Обо всем этом Грыжа рассказал уже на хазе, куда привел меня после короткого разговора со Смятым в пивнухе.

– Ну, здорово, бродяга! Чем мы тебе сможем помочь? – спросил Смятый, присев за мой стол, заставленный едой, и вытянув изувеченную ногу чуть в сторону. Я покосился на него, испуганный тем, что эти Смятый и Грыжа накинутся на мою жратву, и ответил:

– Не знаю я, чем мне помочь.

– Понятно, – произнес Смятый с чуть заметной ухмылкой. Поднялся, оперся на палочку и сказал уже Грыже: – Отведи его на хазу, Грыжа, как похавает. После потрещим. – И удалился, прихрамывая, в подсобку за барной стойкой.

Я поел. Позвонил с помощью Грыжи маме из кабинета директора – никто не ответил. И Грыжа отвел меня по назначению – в двухэтажный деревянный барак с такими же покатыми полами, как там, где мы с Пралей жили у нашего мастера из ПТУ.
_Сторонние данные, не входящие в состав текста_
/-- Syllables of a slot (R144). -/
def Slot.syllables : Slot → Nat
  | .C | .IA | .IB | .S => 1
  | .VA | .VB | .X | .M | .L | .K | .Y => 2

/-- The slots in storage order (R350). -/
def Slot.all : List Slot := [.C, .IA, .IB, .VA, .VB, .X, .M, .L, .S, .K, .Y]

/-- Why bits are not an instruction: too few syllables, a start bit where none may stand (R352), an OP that is not
assigned (R362), or a field value or zero field that the OP does not admit (R355, R362). -/
inductive Reject | short | startBit | unassigned | badField
  deriving DecidableEq, Repr

/-- The assigned OPs of each map (R357 to R361). -/
def assigned (k : SlotKind) (op : Nat) : Bool :=
  match k with
  | .C => decide ((1 ≤ op ∧ op ≤ 0x16 ∧ op ≠ 0x0F) ∨ op = 0x18)
  | .I => decide ((1 ≤ op ∧ op ≤ 0x26) ∨ (0x28 ≤ op ∧ op ≤ 0x2B) ∨ (0x30 ≤ op ∧ op ≤ 0x33))
  | .V => decide ((1 ≤ op ∧ op ≤ 0x19) ∨ (0x20 ≤ op ∧ op ≤ 0x22) ∨ op = 0x30)
  | .X => decide ((1 ≤ op ∧ op ≤ 0x14) ∨ (0x18 ≤ op ∧ op ≤ 0x1B) ∨ (0x20 ≤ op ∧ op ≤ 0x24) ∨ op = 0x30 ∨ op = 0x31)
  | .M => decide (1 ≤ op ∧ op ≤ 6)
  | .L => decide ((1 ≤ op ∧ op ≤ 5) ∨ (8 ≤ op ∧ op ≤ 0x0B))
  | .S => decide (1 ≤ op ∧ op ≤ 2)
  | .K => decide ((1 ≤ op ∧ op ≤ 4) ∨ (6 ≤ op ∧ op ≤ 0x0B))
  | .Y => decide (1 ≤ op ∧ op ≤ 6)
  | .U => decide (1 ≤ op ∧ op ≤ 7)

/-- The raw map of a kind, one or two syllables. -/
def decodeRaw (k : SlotKind) (w0 w1 : Syllable) : Option Instr :=
  match k with
  | .C => decodeC w0 | .I => decodeI w0 | .V => decodeV w0 w1 | .X => decodeX w0 w1 | .M => decodeM w0 w1
  | .L => decodeL w0 w1 | .S => decodeS w0 | .K => decodeK w0 w1 | .Y => decodeY w0 w1 | .U => decodeU (w1 ++ w0)

/-- THE DECODER of one slot: total, rejecting by name. The second syllable of a one-syllable slot is not read. -/
def decodeSlot (k : SlotKind) (w0 w1 : Syllable) : Except Reject Instr :=
  if bit w0 31 ∧ k ≠ .U then .error .startBit
  else if ¬ assigned k (if k = .U then (fld w1 26 6).toNat else (fld w0 25 6).toNat) then .error .unassigned
  else if bit w1 31 ∧ k ≠ .C ∧ k ≠ .I ∧ k ≠ .S ∧ k ≠ .U then .error .startBit
  else
    match decodeRaw k w0 w1 with
    | none => .error .badField
    | some i => if i.wf then .ok i else .error .badField

/-- The two syllables of a 64-bit word, the low one first (R7). -/
def half (w : BitVec 64) : List Syllable := [fld w 0 32, fld w 32 32]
Грыжа, поведав историю жизни Смятого, принялся повествовать о хазе:

– Это сейчас здесь никого и тихо. А раньше-то здесь жизнь кипела. Все комнатухи заняты были. Весело было, шумно. И мужичье дралось, и девахи ладные по коридору шастали. В праздники баяны с гитарами играли, песни пели, танцы танцевали. А сейчас тихо стало, после того как всех переселили. Участковый и носа сюда не кажет. Договор есть: мы ему пиво с рыбой даем, а он к нам не ходит. Вот так-то! Ты пока поживешь в этой комнатухе. Комната теплая – мы ведь отопление-то подключили обратно, как всех переселили в новый поселок городского типа. Комнатка эта непростая – с секретом. Вот сколько, ты думаешь, из нее выходов есть? – спросил меня Грыжа.

Я подумал и ответил:

– Наверное, два. Один через дверь, другой через окно.

– Молодца! В правильном направлении мыслишь. Только не угадал ты. Четыре здесь выхода, Серега! На случай шухера большого. Два угадал. Но есть еще два. Есть люк на чердак, вон там, в углу, и люк в нижнюю комнату – под кроватью. Так что уйдешь от любой облавы.

– А если окружат? – спросил я весело, для поддержания разговора.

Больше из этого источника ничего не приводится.